-- ==== Sys2Proof/Laws/PerInstr.lean ====
section
/-! SUPPORT. The round trip, instruction by instruction: the decoder reads back what the encoder writes. -/

namespace Sys2Proof.Laws

set_option Elab.async false
set_option linter.unusedSimpArgs false

/-- Decoding the word of `i` gives `i`, when `i` has an encoding and its field values are ones that the encoding admits. -/
def RoundTrip.Statement (i : Instr) : Prop := i.encoded = true → i.wf = true → decodeAny (encode i) = .ok i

• • • •

_Problem to work on_. Your task is to reproduce the entire listing exactly as it appears.

_Solution to this exercise_.
-- ==== Sys2Proof/Laws/PerInstr.lean ====
section
/-! SUPPORT. The round trip, instruction by instruction: the decoder reads back what the encoder writes. -/

namespace Sys2Proof.Laws

set_option Elab.async false
set_option linter.unusedSimpArgs false

/-- Decoding the word of `i` gives `i`, when `i` has an encoding and its field values are ones that the encoding admits. -/
def RoundTrip.Statement (i : Instr) : Prop := i.encoded = true → i.wf = true → decodeAny (encode i) = .ok i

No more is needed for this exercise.